O impulso global para acabar com a poliomielite atingiu a sua fase final, havendo apenas três países que ainda estão a trabalhar para erradicar esta doença debilitante, adianta a OMS em comunicado.

O ambicioso Plano de Ação Global de Vacinas, que tem como o objetivo melhorar o acesso às vacinas em todas as regiões do mundo e, assim, prevenir milhões de mortes até 2020, começou forte, mas está a ficar para trás.

Perante esta situação, a Organização Mundial da Saúde desafia os líderes de saúde mundiais a fazerem da vacinação uma das maiores histórias de sucesso da medicina moderna.

Segundo a OMS, as vacinas têm sido uma das maiores histórias de sucesso da medicina moderna.

A OMS estima que pelo menos dez milhões de mortes tenham sido evitadas entre 2010 e 2015, graças às vacinações realizadas em todo o mundo.

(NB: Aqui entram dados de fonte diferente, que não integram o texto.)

-- ==== Sys2Proof/Safety.lean ====
section
/-! DEFINITION. What counts as a safe run, and the terms the statements use: when an instruction executes,
what one clock does around it (which older effects land, how the younger words move), and the invariants
of the pipeline. -/

namespace Sys2Proof.Machine

/-! ### When an instruction executes -/

/-- "the load-use stall" of spec/40_pipeline_engine.md R144. -/
def Stalled (s : State) : Prop := s.stallEn = true ∧ s.m.rwe = true ∧ s.m.wsel = .mem

/-- The word in Execute executes in this clock: it "occupies Execute unflushed in a non-stall cycle"
(spec/41_alu_instructions.md R218). -/
def ExecutesNow (s : State) : Prop := s.e.fl = false ∧ ¬ Stalled s

/-- All three hazard policies are enabled (spec/10_state.md R33). -/
def AllPolicies (s : State) : Prop := s.fwdEn = true ∧ s.flushEn = true ∧ s.stallEn = true

/-! ### What a clock does around the instruction in Execute -/

/-- The instruction in MemoryAccess commits its register write and moves to Writeback (R133, R135):
every cell of `x` is as before but its destination, if its write enable is set. -/
def OlderRetires (s t : State) : Prop :=
  (∀ i, readReg t.x i = if s.m.rwe = true ∧ s.m.rd = i then writeBackValue s else readReg s.x i) ∧
  t.w = ⟨writeBackValue s, s.m.rd, s.m.rwe, s.m.wsel, s.m.pc, s.m.fl⟩

/-- The program and the policy inputs are the host's (R33, spec/20_memory.md R62), and the clock is
counted (R162). -/
def HostInputsKept (s t : State) : Prop :=
  t.program = s.program ∧ t.fwdEn = s.fwdEn ∧ t.flushEn = s.flushEn ∧ t.stallEn = s.stallEn ∧
  t.cycle = s.cycle + 1

/-- `F`, `D` and `E` advance with no redirect (R137 to R139, R157). -/
def FlowsOn (s t : State) : Prop :=
  t.e = s.d ∧ t.d = ⟨fetch s.program s.f.pc, s.f.pc, false⟩ ∧ t.f.pc = s.f.pc + 1#12

/-- `F`, `D` and `E` hold (R145). -/
def HoldsBack (s t : State) : Prop := t.e = s.e ∧ t.d = s.d ∧ t.f = s.f

/-- The program counter takes the target; with the flush policy the two younger words become bubbles, and
without it they go on (R157, R158, R164). -/
def Redirects (s t : State) (target : Addr) : Prop :=
  t.f.pc = target ∧
  (s.flushEn = true → t.e = ⟨0#18, s.d.pc, true⟩ ∧ t.d = ⟨0#18, s.f.pc, true⟩) ∧
  (s.flushEn = false → t.e = s.d ∧ t.d = ⟨fetch s.program s.f.pc, s.f.pc, false⟩)

/-- Every byte of data memory reads as before. -/
def DataUnchanged (s t : State) : Prop := ∀ a, readCell t.dm a = readCell s.dm a

/-- Cell `ea` holds `v` and every other byte of data memory reads as before (R134). -/
def DataStored (s t : State) (ea v : Byte) : Prop :=
  ∀ a, readCell t.dm a = if a = ea then v else readCell s.dm a

/-- What every clock does that neither redirects nor stalls nor stores. -/
def PlainClock (s t : State) : Prop :=
  OlderRetires s t ∧ HostInputsKept s t ∧ FlowsOn s t ∧ DataUnchanged s t

/-- The instruction enters MemoryAccess with result `v` for cell `rd`, an enabled register write of the
ALU result, and the flags `z`, `c`; `a` is its operand A. -/
def WritesResult (s t : State) (rd : RegIx) (a v : Byte) (z c : Bool) : Prop :=
  PlainClock s t ∧ t.m = ⟨v, a, z, c, rd, true, .alu, false, s.e.pc, false⟩

/-- The instruction enters MemoryAccess as a load of cell `ea` into `rd`; the flags are kept. -/
def EntersAsLoad (s t : State) (rd : RegIx) (a ea : Byte) : Prop :=
  PlainClock s t ∧ t.m = ⟨ea, a, s.m.z, s.m.c, rd, true, .mem, false, s.e.pc, false⟩

/-- The instruction stores operand A `v` at `ea` and enters MemoryAccess with no register write; the flags
are kept. -/
def EntersAsStore (s t : State) (rd : RegIx) (v ea : Byte) : Prop :=
  OlderRetires s t ∧ HostInputsKept s t ∧ FlowsOn s t ∧ DataStored s t ea v ∧
  t.m = ⟨ea, v, s.m.z, s.m.c, rd, false, .alu, true, s.e.pc, false⟩

/-- MemoryAccess receives a slot that writes nothing, whose ALU passed operand A, cell `ra`; the flags
are kept. `bubble` says whether the slot counts as a bubble. -/
def EntersInert (s t : State) (ra : RegIx) (bubble : Bool) : Prop :=
  t.m = ⟨regOperand s ra, regOperand s ra, s.m.z, s.m.c, ra, false, .alu, false, s.e.pc, bubble⟩

/-- A transfer leaves Execute: it writes nothing, and redirects exactly when `go`. -/
def Transfers (s t : State) (ra : RegIx) (go : Bool) (target : Addr) : Prop :=
  OlderRetires s t ∧ HostInputsKept s t ∧ DataUnchanged s t ∧ EntersInert s t ra false ∧
  (go = true → Redirects s t target) ∧ (go = false → FlowsOn s t)

/-! ### Safe runs -/

/-- Every word that the engine may still execute has a descriptor (spec/30_encoding.md R106): the bound
program's and the unflushed ones in `D` and `E`. A safe run is one whose states are all like this. -/
def WordsDefined (s : State) : Prop :=
  (∀ w ∈ s.program, wordDefined w = true) ∧ (s.d.fl = false → wordDefined s.d.ir = true) ∧
  (s.e.fl = false → wordDefined s.e.ir = true)

/-- Writeback mirrors the register file (spec/40_pipeline_engine.md R167). -/
def WritebackMirrors (s : State) : Prop := s.w.rwe = true → readReg s.x s.w.rd = s.w.val

/-- Which words and addresses the pipeline holds while the flush policy is on: the two `nop`s of reset
move out in two clocks (spec/70_reset_and_hazards.md R292), every unflushed later word is the program's
at its address, consecutive stages hold consecutive addresses (spec/40_pipeline_engine.md R165), and a
flushed slot holds the word 0 (spec/10_state.md R27, R28). -/
structure PipelineShape (s : State) : Prop where
  atReset : s.cycle = 0 → s.e = Slot.reset ∧ s.d = Slot.reset ∧ s.f.pc = 0#12
  afterOne : s.cycle = 1 → s.e = Slot.reset
  noEarlyWrite : s.cycle ≤ 1 → s.m.rwe = false
  decodeWord : 1 ≤ s.cycle → s.d.fl = false →
    s.d.ir = fetch s.program s.d.pc ∧ s.f.pc = s.d.pc + 1#12
  executeWord : 2 ≤ s.cycle → s.e.fl = false →
    s.e.ir = fetch s.program s.e.pc ∧ s.d.fl = false ∧ s.d.pc = s.e.pc + 1#12
  decodeFlushed : s.d.fl = true → s.d.ir = 0#18
  executeFlushed : s.e.fl = true → s.e.ir = 0#18

/-- How many of the next `k` clocks execute a program word: clocks with one in Execute and no stall. -/
def executedWithin : Nat → State → Nat
  | 0, _ => 0
  | k + 1, s =>
    let now := if executeHoldsProgramWord s = true ∧ stallCondition s = false then 1 else 0
    match step s with
    | .next t => now + executedWithin k t
    | .fault _ => now
    | .refused _ => now

/-! ### Assembler lines -/

/-- The lines that consume a program address: those with a token that is no label (spec/30_encoding.md
R111). -/
def instructionLines (lines : List (Nat × List Token)) : Nat :=
  lines.countP (fun l => !l.2.all isLabelToken)

/-! ### Words -/

/-- The opcodes of format `RR` (R101). -/
def opcodesRR : List Nat := [1, 3, 5, 7, 9, 11, 13, 15, 17, 19]

/-- A word whose unused operand bits are 0 (R100, R105). -/
def canonicalWord (w : Word) : Bool :=
  (decide ((opcodeOf w).toNat ≠ 0) || decide (w.extractLsb' 0 12 = 0#12)) &&
    (decide ((opcodeOf w).toNat ∉ opcodesRR) || decide (w.extractLsb' 0 4 = 0#4))

/-! ### Display-only fields (spec/10_state.md R40) -/

/-- The state with its display-only fields blanked. -/
def eraseDisplay (s : State) : State :=
  { s with
    m := { s.m with sd := 0#8, mwe := false, pc := 0#12, fl := false }
    w := { s.w with wsel := .alu, pc := 0#12, fl := false } }

/-- The outcome with its display-only fields blanked. -/
def eraseOutcome : Host.Outcome State Fault Refusal → Host.Outcome State Fault Refusal
  | .next s => .next (eraseDisplay s)
  | .fault r => .fault r
  | .refused r => .refused r

end Sys2Proof.Machine
end

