/-- `reset(program)` binds a well-formed program from any state, keeps the policy inputs and gives the
reset values; it refuses exactly the programs that are not well formed (spec/70_reset_and_hazards.md
section 1, spec/30_encoding.md section 4; decisions D18, D20; log entry 12). -/
def Obligations.HostResetBindsOrRefuses : Prop :=
  ∀ (p : List Word) (s : State),
    (programWf p = true → ∃ t, hostReset p s = .next t ∧
      t = { State.reset with
        program := p, fwdEn := s.fwdEn, flushEn := s.flushEn, stallEn := s.stallEn }) ∧
    (4096 < p.length → hostReset p s = .refused (.programTooLong p.length)) ∧
    (p.length ≤ 4096 → (∃ w ∈ p, wordDefined w = false) → hostReset p s = .refused .undefinedWord)

/-- Reset establishes every invariant that the statements below name, with every program it accepts: the
canonical memory form (the model's, log entry 14), defined words, a Writeback that mirrors the register
file, the memory select only with a register write, and the pipeline shape. That `hostReset` answers no
state for a program that is not well formed is log entry 12. -/
def Obligations.ResetEstablishesTheInvariants : Prop :=
  (Memory.wf State.reset.dm = true ∧ WordsDefined State.reset ∧ WritebackMirrors State.reset ∧
    (State.reset.m.wsel = .mem → State.reset.m.rwe = true) ∧ PipelineShape State.reset) ∧
  (∀ (p : List Word) (s t : State), hostReset p s = .next t →
    Memory.wf t.dm = true ∧ WordsDefined t ∧ WritebackMirrors t ∧
    (t.m.wsel = .mem → t.m.rwe = true) ∧ PipelineShape t)

/-! ### Invariants that every step keeps -/

/-- Every step keeps the data memory in its canonical form (the form is the model's, log entry 14). -/
def Obligations.StepKeepsMemoryCanonical : Prop :=
  ∀ s t : State, Memory.wf s.dm = true → step s = .next t → Memory.wf t.dm = true

/-- While every word the engine may execute has a descriptor, a step answers a next state of the same kind:
no run of a well-formed program faults, with any policies (spec/60_exceptions.md section 1; decision
D17). -/
def Obligations.WellFormedProgramsNeverFault : Prop :=
  ∀ s : State, WordsDefined s → ∃ t, step s = .next t ∧ WordsDefined t

/-- With the flush policy on, every step keeps the shape of the pipeline: consecutive addresses in
consecutive stages, each unflushed word the program's at its address, a flushed slot the word 0
(spec/40_pipeline_engine.md section 6; decisions D13, D23). -/
def Obligations.StepKeepsPipelineShape : Prop :=
  ∀ s t : State, s.flushEn = true → PipelineShape s → step s = .next t → PipelineShape t

/-- After any clock, from any state, Writeback holds what `x` holds, so its forwarding path never changes an
operand; and a memory select comes only with a register write (spec/40_pipeline_engine.md section 6,
spec/95_test_vectors.md V8). -/
def Obligations.WritebackMirrorsAfterEveryClock : Prop :=
  ∀ s t : State, step s = .next t →
    WritebackMirrors t ∧ (t.m.wsel = .mem → t.m.rwe = true) ∧
    ∀ i, forward t i (readReg t.x i) =
      if t.fwdEn = true ∧ t.m.rwe = true ∧ t.m.wsel = .alu ∧ t.m.rd = i then t.m.res
      else readReg t.x i

/-! ### Hazards -/

/-- With forwarding on and no load in MemoryAccess, a register operand is the newest value: the cell with
the pending write done (spec/70_reset_and_hazards.md section 3; decision D10). -/
def Obligations.ForwardedOperandIsTheNewestValue : Prop :=
  ∀ (s : State) (i : RegIx), s.fwdEn = true → WritebackMirrors s →
    ¬ (s.m.rwe = true ∧ s.m.wsel = .mem) → regOperand s i = readReg (settledRegs s) i

/-- Stale reads: with forwarding off an operand is the register file's cell, without the pending write; and
behind a load in MemoryAccess it is the pre-load cell whatever the forwarding policy
(spec/70_reset_and_hazards.md section 4; decisions D9, D10). -/
def Obligations.StaleReadsWithoutTheirPolicy : Prop :=
  ∀ (s : State) (i : RegIx),
    (s.fwdEn = false → regOperand s i = readReg s.x i) ∧
    (s.m.wsel = .mem → WritebackMirrors s → regOperand s i = readReg s.x i)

"Muitos milhões de vidas foram protegidas do sofrimento e incapacidade associados a doenças como pneumonia, a diarreia, tosse convulsa, sarampo e poliomielite", sublinha no comunicado.

A Organização Mundial de Saúde salienta ainda que programas de imunização bem-sucedidos também permitem que as prioridades nacionais, como a educação e o desenvolvimento económico, se concretizem.

A vacinação é um dos meios mais baratos e eficazes de prevenir doenças infeciosas graves.

Desde a criação do Programa Expandido de Imunizações (PEI) da Organização Mundial de Saúde, os níveis de imunização com as seis vacinas infantis básicas – difteria, tosse convulsa, tétano, poliomielite, sarampo e tuberculose – , subiram de 5% no início da década de 1980 para cerca de 80% em todo o mundo atualmente.